The fact that I have done one New York chronicle doesn’t mean I’m finished with the town. This is the food report. I could have survived for four days on fruit and bagels and save a ton of money, but food was a part of the experience and I would have considered it half a holiday if it didn’t include exotic food.

-You can buy great breakfast on the streets in the morning! The little stalls don’t have just bagels (Spaniards: a bagel is a piece of bread shaped like a doughnut. It’s hard and compact, like Andalusian bollos de masadura). They also have tea and several different types of coffee. In Spanish terms this would be as if a churros shop (non-Spaniards: churros are finger-thick sticks of deep-fried batter, that Spaniards have for breakfast on weekends) also had coffee and toast, all to take away. It is wonderfully practical.

-Spaniards know that some foreigners, like the British and the Americans, have eggs for breakfast. What I discovered in New York is that eggs seem to be a strictly breakfast food and that diners and delis that give you a varied menu in the mornings don’t serve any of their egg dishes and toasts after 11 am. I found that weird not because I’m Spanish, but because I have lived in Britain, where the traditional food has so little variety that the nicest meal you can have in most cheap eateries (and probably people’s houses too) is the all-day breakfast.
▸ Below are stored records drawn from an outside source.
/-! ### arm -/

@[simp] theorem State.arm_params (at1 origin : Nat) (id : Word) (scope : Nat) : (s.arm at1 origin id scope).params = s.params := rfl
@[simp] theorem State.arm_clk (at1 origin : Nat) (id : Word) (scope : Nat) : (s.arm at1 origin id scope).clk = s.clk := rfl
@[simp] theorem State.arm_pins (at1 origin : Nat) (id : Word) (scope : Nat) : (s.arm at1 origin id scope).pins = s.pins := rfl
@[simp] theorem State.arm_image (at1 origin : Nat) (id : Word) (scope : Nat) : (s.arm at1 origin id scope).image = s.image := rfl
@[simp] theorem State.arm_visible (at1 origin : Nat) (id : Word) (scope : Nat) : (s.arm at1 origin id scope).visible = s.visible := rfl
@[simp] theorem State.arm_curveDigest (at1 origin : Nat) (id : Word) (scope : Nat) : (s.arm at1 origin id scope).curveDigest = s.curveDigest := rfl
@[simp] theorem State.arm_nv (at1 origin : Nat) (id : Word) (scope : Nat) : (s.arm at1 origin id scope).nv = s.nv := rfl
@[simp] theorem State.arm_bays (at1 origin : Nat) (id : Word) (scope : Nat) : (s.arm at1 origin id scope).bays = s.bays := rfl
@[simp] theorem State.arm_chans (at1 origin : Nat) (id : Word) (scope : Nat) : (s.arm at1 origin id scope).chans = s.chans := rfl
@[simp] theorem State.arm_nextSeq (at1 origin : Nat) (id : Word) (scope : Nat) : (s.arm at1 origin id scope).nextSeq = s.nextSeq := rfl
@[simp] theorem State.arm_eligNext (at1 origin : Nat) (id : Word) (scope : Nat) : (s.arm at1 origin id scope).eligNext = s.eligNext := rfl
@[simp] theorem State.arm_sched (at1 origin : Nat) (id : Word) (scope : Nat) : (s.arm at1 origin id scope).sched = s.sched := rfl
@[simp] theorem State.arm_port (at1 origin : Nat) (id : Word) (scope : Nat) : (s.arm at1 origin id scope).port = s.port := rfl
@[simp] theorem State.arm_sent (at1 origin : Nat) (id : Word) (scope : Nat) : (s.arm at1 origin id scope).sent = s.sent := rfl
@[simp] theorem State.arm_nvOut (at1 origin : Nat) (id : Word) (scope : Nat) : (s.arm at1 origin id scope).nvOut = s.nvOut := rfl
@[simp] theorem State.arm_heldOff (at1 origin : Nat) (id : Word) (scope : Nat) : (s.arm at1 origin id scope).heldOff = s.heldOff := rfl
@[simp] theorem State.arm_net (at1 origin : Nat) (id : Word) (scope : Nat) : (s.arm at1 origin id scope).net = s.net := rfl
@[simp] theorem State.arm_inbox (at1 origin : Nat) (id : Word) (scope : Nat) : (s.arm at1 origin id scope).inbox = s.inbox := rfl
@[simp] theorem State.arm_mg (at1 origin : Nat) (id : Word) (scope : Nat) : (s.arm at1 origin id scope).mg = s.mg := rfl
@[simp] theorem State.arm_mgHigh (at1 origin : Nat) (id : Word) (scope : Nat) : (s.arm at1 origin id scope).mgHigh = s.mgHigh := rfl
@[simp] theorem State.arm_mgLow (at1 origin : Nat) (id : Word) (scope : Nat) : (s.arm at1 origin id scope).mgLow = s.mgLow := rfl
@[simp] theorem State.arm_offcut (at1 origin : Nat) (id : Word) (scope : Nat) : (s.arm at1 origin id scope).offcut = s.offcut := rfl
@[simp] theorem State.arm_offcutUse (at1 origin : Nat) (id : Word) (scope : Nat) : (s.arm at1 origin id scope).offcutUse = s.offcutUse := rfl
@[simp] theorem State.arm_ringKept (at1 origin : Nat) (id : Word) (scope : Nat) : (s.arm at1 origin id scope).ringKept = s.ringKept := rfl
@[simp] theorem State.arm_scarfs (at1 origin : Nat) (id : Word) (scope : Nat) : (s.arm at1 origin id scope).scarfs = s.scarfs := rfl
@[simp] theorem State.arm_credits (at1 origin : Nat) (id : Word) (scope : Nat) : (s.arm at1 origin id scope).credits = s.credits := rfl
@[simp] theorem State.arm_boots (at1 origin : Nat) (id : Word) (scope : Nat) : (s.arm at1 origin id scope).boots = s.boots := rfl
@[simp] theorem State.arm_shares (at1 origin : Nat) (id : Word) (scope : Nat) : (s.arm at1 origin id scope).shares = s.shares := rfl
@[simp] theorem State.arm_heldTiles (at1 origin : Nat) (id : Word) (scope : Nat) : (s.arm at1 origin id scope).heldTiles = s.heldTiles := rfl
@[simp] theorem State.arm_returns (at1 origin : Nat) (id : Word) (scope : Nat) : (s.arm at1 origin id scope).returns = s.returns := rfl
@[simp] theorem State.arm_kports (at1 origin : Nat) (id : Word) (scope : Nat) : (s.arm at1 origin id scope).kports = s.kports := rfl
@[simp] theorem State.arm_stop (at1 origin : Nat) (id : Word) (scope : Nat) : (s.arm at1 origin id scope).stop = s.stop := rfl
@[simp] theorem State.arm_lg (at1 origin : Nat) (id : Word) (scope : Nat) : (s.arm at1 origin id scope).lg = s.lg := rfl
@[simp] theorem State.arm_draining (at1 origin : Nat) (id : Word) (scope : Nat) : (s.arm at1 origin id scope).draining = s.draining := rfl
@[simp] theorem State.arm_own (at1 origin : Nat) (id : Word) (scope : Nat) : (s.arm at1 origin id scope).own = s.own := rfl
@[simp] theorem State.arm_active (at1 origin : Nat) (id : Word) (scope : Nat) : (s.arm at1 origin id scope).active = s.active := rfl
@[simp] theorem State.arm_shadow (at1 origin : Nat) (id : Word) (scope : Nat) : (s.arm at1 origin id scope).shadow = s.shadow := rfl
@[simp] theorem State.arm_irqStatus (at1 origin : Nat) (id : Word) (scope : Nat) : (s.arm at1 origin id scope).irqStatus = s.irqStatus := rfl
@[simp] theorem State.arm_irqEnable (at1 origin : Nat) (id : Word) (scope : Nat) : (s.arm at1 origin id scope).irqEnable = s.irqEnable := rfl
@[simp] theorem State.arm_frz (at1 origin : Nat) (id : Word) (scope : Nat) : (s.arm at1 origin id scope).frz = s.frz := rfl
@[simp] theorem State.arm_ctr (at1 origin : Nat) (id : Word) (scope : Nat) : (s.arm at1 origin id scope).ctr = s.ctr := rfl
@[simp] theorem State.arm_log (at1 origin : Nat) (id : Word) (scope : Nat) : (s.arm at1 origin id scope).log = s.log := rfl
@[simp] theorem State.arm_jtag (at1 origin : Nat) (id : Word) (scope : Nat) : (s.arm at1 origin id scope).jtag = s.jtag := rfl
@[simp] theorem State.arm_free (at1 origin : Nat) (id : Word) (scope : Nat) : (s.arm at1 origin id scope).free = s.free := rfl
@[simp] theorem State.arm_pending (at1 origin : Nat) (id : Word) (scope : Nat) : (s.arm at1 origin id scope).pending = s.pending := rfl
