-- ==== Sys2Proof/Laws/Keeps.lean ====
section
/-! SUPPORT. What the shared operations keep: the queue of waiting commands, and the invariant of Safety.lean. One lemma per
operation; a command's lemma follows from those of the operations it calls. -/

set_option linter.unusedSimpArgs false

namespace Sys2Proof.Machine

/-- The part of a state that the queue and the invariant speak of. -/
structure Kern where
  pending : List Instr
  yard : List Host.Cell
  log : Log
  mgmt : Nat
  edges : Nat
  trim : Int
  phase : Nat
  seen : List Nat

/-- The kernel of a state. -/
def State.kern (s : State) : Kern :=
  ⟨s.pending, s.bays.yard, s.log, s.clk.mgmt, s.clk.edges, s.clk.trim, s.clk.arithPhase, s.frz.seen⟩

/-- The invariant, said of the kernel. -/
def Kern.Good (k : Kern) : Prop :=
  cellsWf k.yard = true ∧ k.log.head < 254 ∧ k.log.tail < 254 ∧ k.mgmt = k.edges / 10 ∧ -((2 : Int) ^ 22) ≤ k.trim ∧
    k.trim ≤ (2 : Int) ^ 22 ∧ k.phase < 20 ∧ k.seen.length ≤ 8

theorem State.inv_kern (s : State) : s.Inv ↔ s.kern.Good :=
  ⟨fun i => ⟨i.yard, i.logHead, i.logTail, i.mgmt, i.trimLow, i.trimHigh, i.phase, i.seen⟩,
   fun ⟨a, b, c, d, e, f, g, h⟩ => ⟨a, b, c, d, e, f, g, h⟩⟩

/-- The second kernel has the queue of the first, and the invariant if the first has it. -/
def Kern.To (a b : Kern) : Prop := b.pending = a.pending ∧ (a.Good → b.Good)

theorem Kern.To.rfl {a : Kern} : a.To a := ⟨Eq.refl _, id⟩

theorem Kern.To.trans {a b c : Kern} (h : a.To b) (k : b.To c) : a.To c := ⟨k.1.trans h.1, fun i => k.2 (h.2 i)⟩

/-- A record update's kernel. -/
theorem State.kern_mk (params : Params) (clk : Clk) (pins : Pins) (image : Image) (visible : Bool) (curveDigest : List Byte) (nv : Loader)
    (bays : Bays) (chans : Vector Chan 16) (nextSeq : Vector Word 4) (eligNext : Nat) (sched : Sched) (port : MemPort)
    (sent nvOut : List (Nat × List Byte)) (heldOff : List (Nat × List Byte × Bool)) (net : List NetMsg) (inbox : List (Envelope × List Byte))
    (mg : List MgResp) (mgHigh mgLow : List (Fin 4 × Nat × Word)) (offcut : List (Part × List Byte × List Byte))
    (offcutUse : Option (Part × RingUse)) (ringKept : List ((Nat × Fin 16 × Nat) × List Byte)) (scarfs : List ScarfEntry) (credits : List (Nat × Nat × Nat)) (boots : List (Nat × Nat))
    (shares : List Share) (heldTiles : List HeldTile)
    (returns : List (Envelope × List Byte)) (raising : Raising) (kports : Vector KPort 2) (stop : RingStop) (lg : Lg)
    (draining : Bool) (own : Own) (active shadow : Settings) (irqStatus irqEnable : BitVec 9) (frz : Freezing) (ctr : Counters)
    (log : Log) (jtag : Jtag) (free : Nat) (pending : List Instr) :
    (State.mk params clk pins image visible curveDigest nv bays chans nextSeq eligNext sched port sent nvOut heldOff net inbox mg mgHigh mgLow
      offcut offcutUse ringKept scarfs credits boots shares heldTiles returns raising kports stop lg draining own active shadow irqStatus irqEnable frz ctr
      log jtag free pending).kern =
      ⟨pending, bays.yard, log, clk.mgmt, clk.edges, clk.trim, clk.arithPhase, frz.seen⟩ := rfl

theorem State.kern_fold (s : State) :
    (⟨s.pending, s.bays.yard, s.log, s.clk.mgmt, s.clk.edges, s.clk.trim, s.clk.arithPhase, s.frz.seen⟩ : Kern) = s.kern := rfl

/-- `t` has the queue of `s`, and the invariant if `s` has it. -/
abbrev Keeps (s t : State) : Prop := s.kern.To t.kern

theorem Keeps.foldl {α : Type} (f : State → α → State) (h : ∀ s x, Keeps s (f s x)) (l : List α) (s : State) : Keeps s (l.foldl f s) :=
  List.foldlRecOn l f Kern.To.rfl fun t k x _ => Kern.To.trans k (h t x)

theorem Keeps.foldlFst {α β : Type} (f : State × β → α → State × β) (h : ∀ r x, Keeps r.1 (f r x).1) (l : List α) (r : State × β) :
    Keeps r.1 (l.foldl f r).1 :=
  List.foldlRecOn l f Kern.To.rfl fun t k x _ => Kern.To.trans k (h t x)

/-- The edge counter, its tenth and the divider's remainder after `n` edges. -/
theorem Clk.run_keeps (c : Clk) (on : Bool) (m n : Nat) :
    (c.run on m n).mgmt = (c.run on m n).edges / 10 ∧ (c.run on m n).trim = c.trim ∧
      (c.arithPhase < 20 → (c.run on m n).arithPhase < 20) := by
  unfold Clk.run
  cases on <;> simp <;> omega

theorem State.pass_keeps (s : State) (n : Nat) : Keeps s (s.pass n) := by
  refine ⟨rfl, fun i => ?_⟩
  have h := s.clk.run_keeps s.arithRuns s.params.arithMult n
  obtain ⟨a, b, c, d, e, f, g, k⟩ := i
  refine ⟨a, b, c, h.1, ?_, ?_, h.2.2 g, k⟩
  · show _ ≤ (s.clk.run _ _ _).trim
    rw [h.2.1]; exact e
  · show (s.clk.run _ _ _).trim ≤ _
    rw [h.2.1]; exact f

/-- The indices of the ring after an entry. -/
theorem Log.put_keeps (l : Log) (b : List Byte) : (l.head < 254 → (l.put b).head < 254) ∧ (l.put b).tail = l.tail := by
  unfold Log.put
  split
  · exact ⟨id, rfl⟩
  · exact ⟨fun _ => Nat.mod_lt _ (by decide), rfl⟩

theorem State.logRaw_keeps (s : State) (b : List Byte) : Keeps s (s.logRaw b) := by
  refine ⟨rfl, fun ⟨a, h, c, d, e, f, g, k⟩ => ⟨a, (s.log.put_keeps b).1 h, ?_, d, e, f, g, k⟩⟩
  show (s.log.put b).tail < 254
  rw [(s.log.put_keeps b).2]; exact c

/-- Bytes set in the yards keep the canonical form. -/
theorem Bays.foldSet_wf {α : Type} (f : Bays → α → Bays) (h : ∀ y x, cellsWf y.yard = true → cellsWf (f y x).yard = true)
    (l : List α) (y : Bays) (k : cellsWf y.yard = true) : cellsWf (l.foldl f y).yard = true :=
  List.foldlRecOn l f k fun t i x _ => h t x i



theorem State.untilCount_keeps (s : State) (c : Nat) : Keeps s (State.untilCount s c) := by
  unfold State.untilCount
  try dsimp only
  repeat' first
    | with_reducible exact Kern.To.rfl
    | with_reducible apply Kern.To.trans _ (State.pass_keeps _ _)
    | simp only [Keeps, State.kern_mk, State.kern_fold]
    | split

theorem State.untilArith_keeps (s : State) (a : Nat) : Keeps s (State.untilArith s a) := by
  unfold State.untilArith
  try dsimp only
  repeat' first
    | with_reducible exact Kern.To.rfl
    | with_reducible apply Kern.To.trans _ (State.pass_keeps _ _)
    | simp only [Keeps, State.kern_mk, State.kern_fold]
    | split

theorem State.untilMgmt_keeps (s : State) (m : Nat) : Keeps s (State.untilMgmt s m) := by
  unfold State.untilMgmt
  try dsimp only
  repeat' first
    | with_reducible exact Kern.To.rfl
    | with_reducible apply Kern.To.trans _ (State.pass_keeps _ _)
    | simp only [Keeps, State.kern_mk, State.kern_fold]
    | split

theorem State.setChan_keeps (s : State) (c : Fin 16) (x : Chan) : Keeps s (State.setChan s c x) := by
  unfold State.setChan
  try dsimp only
  repeat' first
    | with_reducible exact Kern.To.rfl
    | simp only [Keeps, State.kern_mk, State.kern_fold]
    | split

theorem State.onChan_keeps (s : State) (c : Fin 16) (f : Chan → Chan) : Keeps s (State.onChan s c f) := by
  unfold State.onChan
  try dsimp only
  repeat' first
    | with_reducible exact Kern.To.rfl
    | with_reducible apply Kern.To.trans _ (State.setChan_keeps _ _ _)
    | simp only [Keeps, State.kern_mk, State.kern_fold]
    | split

theorem State.setPort_keeps (s : State) (p : Fin 2) (x : KPort) : Keeps s (State.setPort s p x) := by
  unfold State.setPort
  try dsimp only
  repeat' first
    | with_reducible exact Kern.To.rfl
    | simp only [Keeps, State.kern_mk, State.kern_fold]
    | split

theorem State.setJob_keeps (s : State) (p : Part) (j : Option Job) : Keeps s (State.setJob s p j) := by
  unfold State.setJob
  try dsimp only
  repeat' first
    | with_reducible exact Kern.To.rfl
    | with_reducible apply Kern.To.trans _ (State.onChan_keeps _ _ _)
    | simp only [Keeps, State.kern_mk, State.kern_fold]
    | split

theorem State.irq_keeps (s : State) (n : Nat) : Keeps s (State.irq s n) := by
  unfold State.irq
  try dsimp only
  repeat' first
    | with_reducible exact Kern.To.rfl
    | simp only [Keeps, State.kern_mk, State.kern_fold]
    | split


theorem State.log0_keeps (s : State) (code : Nat) (disp : Nat) (detail : Nat) : Keeps s (State.log0 s code disp detail) := by
  unfold State.log0
  try dsimp only
  repeat' first
    | with_reducible exact Kern.To.rfl
    | with_reducible apply Kern.To.trans _ (State.logRaw_keeps _ _)
    | simp only [Keeps, State.kern_mk, State.kern_fold]
    | split

theorem State.logBay_keeps (s : State) (code : Nat) (disp : Nat) (bay : Nat) (lane : Nat) (detail : Nat) : Keeps s (State.logBay s code disp bay lane detail) := by
  unfold State.logBay
  try dsimp only
  repeat' first
    | with_reducible exact Kern.To.rfl
    | with_reducible apply Kern.To.trans _ (State.logRaw_keeps _ _)
    | simp only [Keeps, State.kern_mk, State.kern_fold]
    | split

theorem State.corrected_keeps (s : State) (unit : Nat) (off : Nat) : Keeps s (State.corrected s unit off) := by
  unfold State.corrected
  try dsimp only
  repeat' first
    | with_reducible exact Kern.To.rfl
    | with_reducible apply Kern.To.trans _ (State.log0_keeps _ _ _ _)
    | simp only [Keeps, State.kern_mk, State.kern_fold]
    | split

theorem State.respond_keeps (s : State) (m : Fin 4) (code : Nat) (data : Word) : Keeps s (s.respond m code data) := by
  unfold State.respond
  simp only [Keeps, State.kern_mk, State.kern_fold]
  exact Kern.To.rfl

theorem State.byOwner_keeps (s : State) (m : Fin 4) (f : State → State) (h : ∀ t, Keeps t (f t)) : Keeps s (s.byOwner m f) := by
  unfold State.byOwner
  split
  · exact .rfl
  · split
    · exact h s
    · exact s.respond_keeps m 1 0

theorem State.send_keeps (s : State) (dst : Nat) (b : List Byte) : Keeps s (State.send s dst b) := by
  unfold State.send
  try dsimp only
  repeat' first
    | with_reducible exact Kern.To.rfl
    | simp only [Keeps, State.kern_mk, State.kern_fold]
    | split

theorem State.yardWrite_keeps (s : State) (a : Nat) (b : List Byte) : Keeps s (s.yardWrite a b) := by
  unfold State.yardWrite
  dsimp only
  generalize hw : List.foldl _ s _ = t
  have ht : Keeps s t := by
    rw [← hw]
    refine Keeps.foldl _ (fun t w => ?_) _ s
    split
    · split
      · exact Kern.To.rfl
      · exact State.log0_keeps { t with ctr := _ } _ _ _
    · split
      · split
        · exact Kern.To.rfl
        · exact State.corrected_keeps { t with bays := _ } _ _
      · exact .rfl
  refine ht.trans ⟨rfl, fun i => ⟨?_, i.2⟩⟩
  refine Bays.foldSet_wf _ (fun y x h => ?_) _ _ i.1
  split
  · exact Bays.setByte_wf _ _ _ h
  · exact h

theorem State.yardCheck_keeps (s : State) (a n : Nat) : Keeps s (s.yardCheck a n).1 := by
  unfold State.yardCheck
  split
  · exact .rfl
  · refine Keeps.foldlFst _ (fun r w => ?_) _ (s, none)
    split
    · exact .rfl
    · split
      · exact Kern.To.rfl
      · split
        · exact State.corrected_keeps { r.1 with bays := _ } _ _
        · exact .rfl

theorem State.request_keeps (s : State) (l : List MemReq) : Keeps s (State.request s l) := by
  unfold State.request
  try dsimp only
  repeat' first
    | with_reducible exact Kern.To.rfl
    | simp only [Keeps, State.kern_mk, State.kern_fold]
    | split

theorem State.reissue_keeps (s : State) : Keeps s (State.reissue s) := by
  unfold State.reissue
  try dsimp only
  repeat' first
    | with_reducible exact Kern.To.rfl
    | simp only [Keeps, State.kern_mk, State.kern_fold]
    | split

theorem State.discardBlocks_keeps (s : State) (c : Fin 16) : Keeps s (State.discardBlocks s c) := by
  unfold State.discardBlocks
  try dsimp only
  repeat' first
    | with_reducible exact Kern.To.rfl
    | simp only [Keeps, State.kern_mk, State.kern_fold]
    | split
-There are as many little stalls out in the streets selling fruit and sometimes juices as there are stalls with junk food, and even if much of it is out of season, it’s not expensive. I wonder why.

-I ate in several different Chinese restaurants and I had dumplings in all. One of them had the most delicious, fresh-tasting cabbage dumplings I’ve ever had. When the meal was over I looked behind me and saw four people were wrapping little bits of greens… on top of a newspaper. Newspapers are printed with poisonous ink. Lo que no mata engorda.

-It is humanly possible to eat noodles with chopsticks! Actually, it’s easier than eating bite-sized chunks! I ordered a noodle dish and the waiter told me after the order was sent that it was a soup. Fine. And here comes my soup, with julienne-cut vegetables and noodles like thick spaghetti. I was tempted to ask for a fork, but I gave it a try. It makes you slurp sometimes, of course, but it is possible.

-There are very easy rules to find a cheap(er) place to eat. Avenues are more expensive than streets. Corners are more expensive than the middle of the streets. If you are unlucky enough to be in the Upper East Side at lunchtime, food will be cheaper the further east you go (because you are heading away from Central Park). And when in doubt, eat ethnic (Italian or Asian, but not Japanese).